- [WHAT THE TASK REQUIRES] Print the lines of the data, starting with the first, up to and including the line where "x.1).badDest 4 x.2 l &&" appears.

- [SOURCE DATA]

theorem witness_TrapCauses_wide : ∀ x ∈ [(Instr.ldB128 none (mw_ 4 3 1), 1, 16), (.stB128 none (mw_ 4 3 1), 1, 16), (.feset none (mw_ 1 3 1), 1, 32),
      (.feclr none (mw_ 1 3 1), 1, 32), (.caswap (pre_ 0 8 0) (mw_ 4 3 1), 0, 8)],
    let s := short_ x.2.1 x.2.2
    s.mayIssue x.1 ∧ s.boardFree ∧ s.canTrap at0 0 ∧ (∃ y ∈ s.targetsOf x.1 1 3 false x.2.2, y.2 = .bounds) ∧
      ∀ l, l < 32 → odd ((s.rf s.cur).rcd 1) ((s.rf s.cur).lane 3 l) false 8 = false := by
  intro x hx
  have h : (boundB (short_ x.2.1 x.2.2) x.1 ((short_ x.2.1 x.2.2).targetsOf x.1 1 3 false x.2.2) &&
      (List.range 32).all fun l => !odd (((short_ x.2.1 x.2.2).rf (short_ x.2.1 x.2.2).cur).rcd 1) (((short_ x.2.1 x.2.2).rf (short_ x.2.1 x.2.2).cur).lane 3 l) false 8) = true := by
    revert x
    decide +kernel
  simp only [Bool.and_eq_true, List.all_eq_true, List.mem_range, Bool.not_eq_true'] at h
  obtain ⟨h1, h2, h3, h4⟩ := bound h.1
  exact ⟨h1, h2, h3, h4, h.2⟩

/-- The copies: scratchpad destinations at 0, and offsets of which all but the first lie beyond the extent. -/
theorem witness_TrapCauses_copies : ∀ x ∈ [(Instr.acopy none (mw_ 4 3 1), 16), (.mfill none (mw_ 4 3 1), 128)],
    let s := short_ 0 x.2
    s.mayIssue x.1 ∧ s.boardFree ∧ s.canTrap at0 0 ∧ (∃ y ∈ s.targetsOf x.1 1 3 false x.2, y.2 = .bounds) ∧
      ∀ l, l < 32 → (s.issued x.1).badDest 4 x.2 l = false ∧ laneOffset ((s.rf s.cur).rcd 1) ((s.rf s.cur).lane 3 l) false % x.2 = 0 := by
  intro x hx
  have h : (boundB (short_ 0 x.2) x.1 ((short_ 0 x.2).targetsOf x.1 1 3 false x.2) && (List.range 32).all fun l =>
      !((short_ 0 x.2).issued x.1).badDest 4 x.2 l &&
        decide (laneOffset (((short_ 0 x.2).rf (short_ 0 x.2).cur).rcd 1) (((short_ 0 x.2).rf (short_ 0 x.2).cur).lane 3 l) false % x.2 = 0)) = true := by
    revert x
    decide +kernel
  simp only [Bool.and_eq_true, List.all_eq_true, List.mem_range, Bool.not_eq_true', decide_eq_true_eq] at h
  obtain ⟨h1, h2, h3, h4⟩ := bound h.1
  exact ⟨h1, h2, h3, h4, h.2⟩

theorem witness_TrapCauses_fifo : ∀ isB ∈ [true, false], let r := rec_ 0x10000 16 0 1 ||| BitVec.ofNat 256 (1 * 2 ^ 152)
    let s := with_ r
    let i : Instr := if isB then .acopyB none (mw_ 1 1 1) else .acopyA none (mw_ 1 1 1)
    recFormat r = 1 ∧ (matK 1).isSome = true ∧ 1 < (s.blk s.cur).g * (s.blk s.cur).f ∧ s.mayIssue i ∧ s.canTrap at0 0 ∧ lowest (s.activeFor i) = some 0 ∧
      ∃ y ∈ (s.entryParts s.cur r isB (laneOffset r 1 false) (entrySpots r 1 false (entryShape isB 1).1 (rowBytesOf isB 1))).map (fun y => (0, y.2.1)), y.2 = .bounds := by
  intro isB hb
  simp only [List.mem_cons, List.not_mem_nil, or_false] at hb
  rcases hb with rfl | rfl
  · exact ⟨by decide +kernel, by decide +kernel, by decide +kernel, may (by decide +kernel), canTrap (by decide +kernel), by decide +kernel, by decide +kernel⟩
  · exact ⟨by decide +kernel, by decide +kernel, by decide +kernel, may (by decide +kernel), canTrap (by decide +kernel), by decide +kernel, by decide +kernel⟩

/-- PREF where the core holds the translation, where a walk ends at a leaf, where it fails, and where a marker stands (R210). -/
theorem witness_ProbeAndPrefetch_walk : let s : State := { paged_ with cores := [(0, { paged_.core 0 with tlb := [] })] }
    let held (s : State) := s.tlb? 0 3 0x10000 fun e => e.rd && e.cls == 0
    held paged_ ≠ none ∧ held s = none ∧ s.markers.contains (3, granuleOf 0x10000) = false ∧
      s.translate 3 0x10000 .read false false = .ok 0x40010000 0 0 2 0x10000 0xC070000040000000 ∧
      ({ s with mem := [] } : State).translate 3 0x10000 .read false false = .fail 0 3 0 ∧
      ({ s with markers := [(3, 1)] } : State).markers.contains (3, granuleOf 0x10000) = true := by decide +kernel

theorem test_pref_sets_accessed : (next (exec (.pref none (mw_ 0 3 1)) { with_ global_rec with mem := mem_ }) fun t =>
    t.mem.read64 0x10000 == 0xC170000040000000 && t.reqs == [] && (t.core 0).tlb.length == 1) = true := by decide +kernel
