-- ==== Sys2Proof/Tests/Slice0.lean ====
section
/-! SUPPORT. Small tests, with expected results from the spec's test vectors (spec/95_test_vectors.md, cited by id) or from the
rule cited, and for each statement with hypotheses a state and operands that meet them. -/

namespace Sys2Proof.Tests

open Sys2Proof Sys2Proof.Machine

/-! ## Texts, spelled byte by byte -/

/-- `MOV R0 10` (S1). -/
def tMov : Text := [0x4D#8, 0x4F#8, 0x56#8, 0x20#8, 0x52#8, 0x30#8, 0x20#8, 0x31#8, 0x30#8]

/-- `MOV R0 -5` (E11). -/
def tMovNeg : Text := [0x4D#8, 0x4F#8, 0x56#8, 0x20#8, 0x52#8, 0x30#8, 0x20#8, 0x2D#8, 0x35#8]

/-- `ADD R0 R1` (E4). -/
def tAdd : Text := [0x41#8, 0x44#8, 0x44#8, 0x20#8, 0x52#8, 0x30#8, 0x20#8, 0x52#8, 0x31#8]

/-- `SUB R1 R2` (A8). -/
def tSub : Text := [0x53#8, 0x55#8, 0x42#8, 0x20#8, 0x52#8, 0x31#8, 0x20#8, 0x52#8, 0x32#8]

/-- `LOAD R1 50` (S6). -/
def tLoad : Text := [0x4C#8, 0x4F#8, 0x41#8, 0x44#8, 0x20#8, 0x52#8, 0x31#8, 0x20#8, 0x35#8, 0x30#8]

/-- `LOAD R0 0` (L7). -/
def tLoadSelf : Text := [0x4C#8, 0x4F#8, 0x41#8, 0x44#8, 0x20#8, 0x52#8, 0x30#8, 0x20#8, 0x30#8]

/-- `STORE R0 50` (S6). -/
def tStore : Text := [0x53#8, 0x54#8, 0x4F#8, 0x52#8, 0x45#8, 0x20#8, 0x52#8, 0x30#8, 0x20#8, 0x35#8, 0x30#8]

/-- `STORE R0 1` (L9). -/
def tStoreNext : Text := [0x53#8, 0x54#8, 0x4F#8, 0x52#8, 0x45#8, 0x20#8, 0x52#8, 0x30#8, 0x20#8, 0x31#8]

/-- `JMP 3` (J1). -/
def tJmp : Text := [0x4A#8, 0x4D#8, 0x50#8, 0x20#8, 0x33#8]

/-- `JZ R0 4` (J5). -/
def tJz : Text := [0x4A#8, 0x5A#8, 0x20#8, 0x52#8, 0x30#8, 0x20#8, 0x34#8]

/-- `JNZ R1 3` (J10). -/
def tJnz : Text := [0x4A#8, 0x4E#8, 0x5A#8, 0x20#8, 0x52#8, 0x31#8, 0x20#8, 0x33#8]

/-- `HLT` (S3). -/
def tHlt : Text := [0x48#8, 0x4C#8, 0x54#8]

/-- `LOAD R0 256` (E32). -/
def tLoadFar : Text := [0x4C#8, 0x4F#8, 0x41#8, 0x44#8, 0x20#8, 0x52#8, 0x30#8, 0x20#8, 0x32#8, 0x35#8, 0x36#8]

/-- `JMP -1` (E34). -/
def tJmpNeg : Text := [0x4A#8, 0x4D#8, 0x50#8, 0x20#8, 0x2D#8, 0x31#8]

/-- `MOVE R9 5` (E17). -/
def tMove : Text := [0x4D#8, 0x4F#8, 0x56#8, 0x45#8, 0x20#8, 0x52#8, 0x39#8, 0x20#8, 0x35#8]

/-- `MOV R7 1` (E25). -/
def tMovR7 : Text := [0x4D#8, 0x4F#8, 0x56#8, 0x20#8, 0x52#8, 0x37#8, 0x20#8, 0x31#8]

/-! ## Helpers -/

/-- The next state of an outcome, where there is one. -/
def nextState {σ : Type} : Host.Outcome σ Fault Refusal → Option σ
  | .next s => some s
  | .fault _ => none
  | .refused _ => none

/-- The result of `parse`, as two options that can be compared. -/
def parsed (t : Text) : Option Instr := (parse Config.default t).toOption

/-- The fault that `parse` raises. -/
def parseFault (t : Text) : Option Cause :=
  match parse Config.default t with
  | .ok _ => none
  | .error e => some (causeOf e)

/-- The default parameters with 4 cells, and with 8-bit integers (vectors with `CAP = 4`, `XLEN = 8`). -/
def tiny : Config := { Config.default with cap := 4, xlen := .bits 8 }

/-- A newly created Core with these parameters. -/
def created (cfg : Config) : State := { State.reset with cfg := cfg }

/-- The Core just after `load(P)`. -/
def loaded (P : List Text) : State :=
  { State.reset with running := true, mem := Memory.ofProgram 0 P }

/-- The same with register values. -/
def loadedWith (r0 r1 r2 r3 : Int) (P : List Text) : State :=
  { loaded P with x := { r0 := r0, r1 := r1, r2 := r2, r3 := r3 } }

/-- The same at a cell other than 0. -/
def loadedAt (a : Nat) (r0 r1 : Int) (t : Text) : State :=
  { State.reset with running := true, pc := a, x := { r0 := r0, r1 := r1, r2 := 0, r3 := 0 }, mem := [(a, .instr t)] }

/-! ## Well-formedness: each check refuses an ill-formed term -/

theorem test_wellFormed_mov_imm_high : Instr.wellFormed Config.default (.mov 0 2147483648) = false :=
  by decide

theorem test_wellFormed_mov_imm_low : Instr.wellFormed Config.default (.mov 0 (-2147483649)) = false :=
  by decide

theorem test_wellFormed_mov_imm_bounds : Instr.wellFormed Config.default (.mov 0 2147483647) = true ∧
    Instr.wellFormed Config.default (.mov 0 (-2147483648)) = true :=
  by decide

theorem test_wellFormed_addresses : ∀ i ∈ [Instr.load 0 256, .store 0 256, .jmp 256, .jz 0 256, .jnz 0 256],
    i.wellFormed Config.default = false :=
  by decide

theorem test_wellFormed_last_address : ∀ i ∈ [Instr.load 0 255, .store 0 255, .jmp 255, .jz 0 255, .jnz 0 255],
    i.wellFormed Config.default = true :=
  by decide

/-! ## Decoding: texts spelled from the spec -/

/-- S1. -/
theorem test_decode_mov : parsed tMov = some (.mov 0 10) :=
  by decide

/-- E11. -/
theorem test_decode_mov_negative : parsed tMovNeg = some (.mov 0 (-5)) :=
  by decide

/-- E4. -/
theorem test_decode_add : parsed tAdd = some (.add 0 1) :=
  by decide

/-- A8. -/
theorem test_decode_sub : parsed tSub = some (.sub 1 2) :=
  by decide

/-- S6. -/
theorem test_decode_load : parsed tLoad = some (.load 1 50) :=
  by decide

/-- S6. -/
theorem test_decode_store : parsed tStore = some (.store 0 50) :=
  by decide

/-- J1. -/
theorem test_decode_jmp : parsed tJmp = some (.jmp 3) :=
  by decide

/-- S7. -/
theorem test_decode_jz : parsed tJz = some (.jz 0 4) :=
  by decide

/-- E9. -/
theorem test_decode_jnz : parsed tJnz = some (.jnz 1 3) :=
  by decide

/-- S3. -/
theorem test_decode_hlt : parsed tHlt = some .hlt :=
  by decide

/-- E10: runs, a tab, leading and trailing whitespace. -/
theorem test_decode_whitespace : parsed [0x20#8, 0x20#8, 0x4D#8, 0x4F#8, 0x56#8, 0x20#8, 0x20#8, 0x20#8, 0x52#8, 0x30#8, 0x09#8, 0x37#8, 0x20#8, 0x20#8] = some (.mov 0 7) :=
  by decide

/-- E43. -/
theorem test_decode_leading_zeros : parsed [0x4A#8, 0x4D#8, 0x50#8, 0x20#8, 0x30#8, 0x30#8, 0x32#8, 0x35#8, 0x35#8] = some (.jmp 255) :=
  by decide

/-- E13. -/
theorem test_decode_minus_zero : parsed [0x4D#8, 0x4F#8, 0x56#8, 0x20#8, 0x52#8, 0x30#8, 0x20#8, 0x2D#8, 0x30#8] = some (.mov 0 0) :=
  by decide

/-- E31. -/
theorem test_decode_imm_top : parsed [0x4D#8, 0x4F#8, 0x56#8, 0x20#8, 0x52#8, 0x30#8, 0x20#8, 0x32#8, 0x31#8, 0x34#8, 0x37#8, 0x34#8, 0x38#8, 0x33#8, 0x36#8, 0x34#8, 0x37#8] = some (.mov 0 2147483647) :=
  by decide

/-- E14. -/
theorem test_fault_empty : parseFault [] = some .invalidOpcode :=
  by decide

/-- E15. -/
theorem test_fault_blank : parseFault [0x20#8, 0x20#8, 0x20#8] = some .invalidOpcode :=
  by decide

/-- E16. -/
theorem test_fault_case : parseFault [0x6D#8, 0x6F#8, 0x76#8, 0x20#8, 0x52#8, 0x30#8, 0x20#8, 0x31#8] = some .invalidOpcode :=
  by decide

/-- E17: the mnemonic is checked before the operands. -/
theorem test_fault_mnemonic_first : parseFault tMove = some .invalidOpcode :=
  by decide

/-- E18. -/
theorem test_fault_comma : parseFault [0x4D#8, 0x4F#8, 0x56#8, 0x20#8, 0x52#8, 0x30#8, 0x2C#8, 0x20#8, 0x31#8, 0x30#8] = some .invalidOperand :=
  by decide

/-- E19. -/
theorem test_fault_register_case : parseFault [0x4D#8, 0x4F#8, 0x56#8, 0x20#8, 0x72#8, 0x30#8, 0x20#8, 0x31#8] = some .invalidOperand :=
  by decide

/-- E20. -/
theorem test_fault_too_few : parseFault [0x4D#8, 0x4F#8, 0x56#8, 0x20#8, 0x52#8, 0x30#8] = some .invalidOperand :=
  by decide

/-- E21. -/
theorem test_fault_too_many : parseFault [0x48#8, 0x4C#8, 0x54#8, 0x20#8, 0x31#8] = some .invalidOperand :=
  by decide

/-- E23. -/
theorem test_fault_no_register_move : parseFault [0x4D#8, 0x4F#8, 0x56#8, 0x20#8, 0x52#8, 0x30#8, 0x20#8, 0x52#8, 0x31#8] = some .invalidOperand :=
  by decide

/-- E24. -/
theorem test_fault_no_add_immediate : parseFault [0x41#8, 0x44#8, 0x44#8, 0x20#8, 0x52#8, 0x30#8, 0x20#8, 0x35#8] = some .invalidOperand :=
  by decide

/-- E25. -/
theorem test_fault_register_seven : parseFault tMovR7 = some .invalidOperand :=
  by decide

/-- E26. -/
theorem test_fault_two_digit_register : parseFault [0x4D#8, 0x4F#8, 0x56#8, 0x20#8, 0x52#8, 0x31#8, 0x30#8, 0x20#8, 0x31#8] = some .invalidOperand :=
  by decide

/-- E27. -/
theorem test_fault_plus : parseFault [0x4D#8, 0x4F#8, 0x56#8, 0x20#8, 0x52#8, 0x30#8, 0x20#8, 0x2B#8, 0x35#8] = some .invalidOperand :=
  by decide

/-- E28. -/
theorem test_fault_hex : parseFault [0x4D#8, 0x4F#8, 0x56#8, 0x20#8, 0x52#8, 0x30#8, 0x20#8, 0x30#8, 0x78#8, 0x31#8, 0x30#8] = some .invalidOperand :=
  by decide

/-- E29. -/
theorem test_fault_imm_high : parseFault [0x4D#8, 0x4F#8, 0x56#8, 0x20#8, 0x52#8, 0x30#8, 0x20#8, 0x32#8, 0x31#8, 0x34#8, 0x37#8, 0x34#8, 0x38#8, 0x33#8, 0x36#8, 0x34#8, 0x38#8] = some .invalidOperand :=
  by decide

/-- E30. -/
theorem test_fault_imm_low : parseFault [0x4D#8, 0x4F#8, 0x56#8, 0x20#8, 0x52#8, 0x30#8, 0x20#8, 0x2D#8, 0x32#8, 0x31#8, 0x34#8, 0x37#8, 0x34#8, 0x38#8, 0x33#8, 0x36#8, 0x34#8, 0x39#8] = some .invalidOperand :=
  by decide

/-- E32. -/
theorem test_fault_address_cap : parseFault tLoadFar = some .invalidOperand :=
  by decide

/-- E34. -/
theorem test_fault_address_negative : parseFault tJmpNeg = some .invalidOperand :=
  by decide

/-- E36. -/
theorem test_fault_semicolon : parseFault [0x48#8, 0x4C#8, 0x54#8, 0x3B#8] = some .invalidOpcode :=
  by decide

/-- E41. -/
theorem test_fault_no_digits : parseFault [0x4D#8, 0x4F#8, 0x56#8, 0x20#8, 0x52#8, 0x30#8, 0x20#8, 0x2D#8] = some .invalidOperand :=
  by decide

/-- E39. -/
theorem test_fault_register_four : parseFault [0x41#8, 0x44#8, 0x44#8, 0x20#8, 0x52#8, 0x34#8, 0x20#8, 0x52#8, 0x30#8] = some .invalidOperand :=
  by decide

/-- E29 with `XLEN = INF`. -/
theorem test_unbounded_accepts_wide_immediate : (parse { Config.default with xlen := .inf }
    [0x4D#8, 0x4F#8, 0x56#8, 0x20#8, 0x52#8, 0x30#8, 0x20#8, 0x32#8, 0x31#8, 0x34#8, 0x37#8, 0x34#8, 0x38#8, 0x33#8, 0x36#8, 0x34#8, 0x38#8]).toOption = some (.mov 0 2147483648) :=
  by decide

/-- R62: the canonical spelling of S1, S7, S3, E11. -/
theorem test_encode_canonical : encode (.mov 0 10) = tMov ∧ encode (.jz 0 4) = tJz ∧ encode .hlt = tHlt ∧ encode (.mov 0 (-5)) = tMovNeg :=
  by decide

/-- R63: the `match` column of the opcode table. -/
theorem test_table_match : Opcode.all.map (fun o => bigEndianValue o.bytes) =
    [0x4D4F56, 0x414444, 0x535542, 0x4C4F4144, 0x53544F5245, 0x4A4D50, 0x4A5A, 0x4A4E5A, 0x484C54] :=
  by decide

/-- Each row of the opcode table, its operands zero (log entry 6). -/
theorem test_table_words : decodeTableWord 24 0x4D4F56 = some (.mov 0 0) ∧ decodeTableWord 24 0x414444 = some (.add 0 0) ∧
    decodeTableWord 24 0x535542 = some (.sub 0 0) ∧ decodeTableWord 32 0x4C4F4144 = some (.load 0 0) ∧
    decodeTableWord 40 0x53544F5245 = some (.store 0 0) ∧ decodeTableWord 24 0x4A4D50 = some (.jmp 0) ∧
    decodeTableWord 16 0x4A5A = some (.jz 0 0) ∧ decodeTableWord 24 0x4A4E5A = some (.jnz 0 0) ∧
    decodeTableWord 24 0x484C54 = some .hlt :=
  by decide

/-- One bit away from MOV. -/
theorem test_table_no_row : decodeTableWord 24 0x4D4F57 = none :=
  by decide

/-- The placed HLT runs as the first instruction after creation. -/
theorem test_placed_word_runs : nextState (step (State.reset.withFetchWord 24 0x484C54)) =
    some { State.reset.withFetchWord 24 0x484C54 with pc := 1, running := false } :=
  by decide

- [RESULT OF THE TASK]
theorem witness_TrapCauses_wide : ∀ x ∈ [(Instr.ldB128 none (mw_ 4 3 1), 1, 16), (.stB128 none (mw_ 4 3 1), 1, 16), (.feset none (mw_ 1 3 1), 1, 32),
      (.feclr none (mw_ 1 3 1), 1, 32), (.caswap (pre_ 0 8 0) (mw_ 4 3 1), 0, 8)],
    let s := short_ x.2.1 x.2.2
    s.mayIssue x.1 ∧ s.boardFree ∧ s.canTrap at0 0 ∧ (∃ y ∈ s.targetsOf x.1 1 3 false x.2.2, y.2 = .bounds) ∧
      ∀ l, l < 32 → odd ((s.rf s.cur).rcd 1) ((s.rf s.cur).lane 3 l) false 8 = false := by
  intro x hx
  have h : (boundB (short_ x.2.1 x.2.2) x.1 ((short_ x.2.1 x.2.2).targetsOf x.1 1 3 false x.2.2) &&
      (List.range 32).all fun l => !odd (((short_ x.2.1 x.2.2).rf (short_ x.2.1 x.2.2).cur).rcd 1) (((short_ x.2.1 x.2.2).rf (short_ x.2.1 x.2.2).cur).lane 3 l) false 8) = true := by
    revert x
    decide +kernel
  simp only [Bool.and_eq_true, List.all_eq_true, List.mem_range, Bool.not_eq_true'] at h
  obtain ⟨h1, h2, h3, h4⟩ := bound h.1
  exact ⟨h1, h2, h3, h4, h.2⟩

/-- The copies: scratchpad destinations at 0, and offsets of which all but the first lie beyond the extent. -/
theorem witness_TrapCauses_copies : ∀ x ∈ [(Instr.acopy none (mw_ 4 3 1), 16), (.mfill none (mw_ 4 3 1), 128)],
    let s := short_ 0 x.2
    s.mayIssue x.1 ∧ s.boardFree ∧ s.canTrap at0 0 ∧ (∃ y ∈ s.targetsOf x.1 1 3 false x.2, y.2 = .bounds) ∧
      ∀ l, l < 32 → (s.issued x.1).badDest 4 x.2 l = false ∧ laneOffset ((s.rf s.cur).rcd 1) ((s.rf s.cur).lane 3 l) false % x.2 = 0 := by
  intro x hx
  have h : (boundB (short_ 0 x.2) x.1 ((short_ 0 x.2).targetsOf x.1 1 3 false x.2) && (List.range 32).all fun l =>
      !((short_ 0 x.2).issued x.1).badDest 4 x.2 l &&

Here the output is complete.